*** DATASET EXTRACT Section Begins ***

-- ==== Sys2Proof/Machine/Input.lean ====
section
/-! DEFINITION. The INPUT command, the byte absorber and the bit-length accumulator (41_input.md). -/

namespace Sys2Proof.Machine

/-- ABSORB(b) (R60). -/
def Context.absorb (c : Context) (b : Byte) : Context :=
  let written := { c with buf := c.buf.set c.idx.val b, bitlen := c.bitlen.add8 }
  if c.idx = 63 then written.blockDone else { written with idx := c.idx + 1 }

/-- ABSORB for each byte of a data phase, in order (R59). -/
def Context.absorbAll (c : Context) (bs : List Byte) : Context := bs.foldl Context.absorb c

/-- INPUT (R59): the four checks in order, then the data phase is absorbed. The data phase transfers when BUFP = 1,
whatever the outcome (R50), and one that does not hold exactly LEN bytes is refused (R50, R108; log 14). -/
def execInput (bufp : Bool) (len : Word) (s : State) : Host.Outcome State Fault Refusal :=
  if bufp = true ∧ s.din.length ≠ len.toNat then .refused .dataPhaseLength
  else
    let taken := if bufp then s.takeDataPhase else s
    if len = 0#32 then .next (taken.complete .ok)
    else if bufp = false then .next (taken.complete .nullArgument)
    else if s.ctx.fin then .next ((taken.setCtx s.ctx.storeStateError).complete .stateError)
    else match s.ctx.corr.stored with
      | some e => .next (taken.complete e)
      | none => .next ((taken.setCtx (s.ctx.absorbAll s.din)).complete .ok)

end Sys2Proof.Machine
end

*** DATASET EXTRACT Section Ends ***

**REQUIRED WORK**: Write the material out once more so that every line matches the original.

**TASK RESULT**:
-- ==== Sys2Proof/Machine/Input.lean ====
section
/-! DEFINITION. The INPUT command, the byte absorber and the bit-length accumulator (41_input.md). -/

namespace Sys2Proof.Machine

/-- ABSORB(b) (R60). -/
def Context.absorb (c : Context) (b : Byte) : Context :=
  let written := { c with buf := c.buf.set c.idx.val b, bitlen := c.bitlen.add8 }
  if c.idx = 63 then written.blockDone else { written with idx := c.idx + 1 }

/-- ABSORB for each byte of a data phase, in order (R59). -/
def Context.absorbAll (c : Context) (bs : List Byte) : Context := bs.foldl Context.absorb c

/-- INPUT (R59): the four checks in order, then the data phase is absorbed. The data phase transfers when BUFP = 1,
whatever the outcome (R50), and one that does not hold exactly LEN bytes is refused (R50, R108; log 14). -/
def execInput (bufp : Bool) (len : Word) (s : State) : Host.Outcome State Fault Refusal :=
  if bufp = true ∧ s.din.length ≠ len.toNat then .refused .dataPhaseLength
  else
    let taken := if bufp then s.takeDataPhase else s
    if len = 0#32 then .next (taken.complete .ok)
    else if bufp = false then .next (taken.complete .nullArgument)
    else if s.ctx.fin then .next ((taken.setCtx s.ctx.storeStateError).complete .stateError)
    else match s.ctx.corr.stored with
      | some e => .next (taken.complete e)
      | none => .next ((taken.setCtx (s.ctx.absorbAll s.din)).complete .ok)

end Sys2Proof.Machine
end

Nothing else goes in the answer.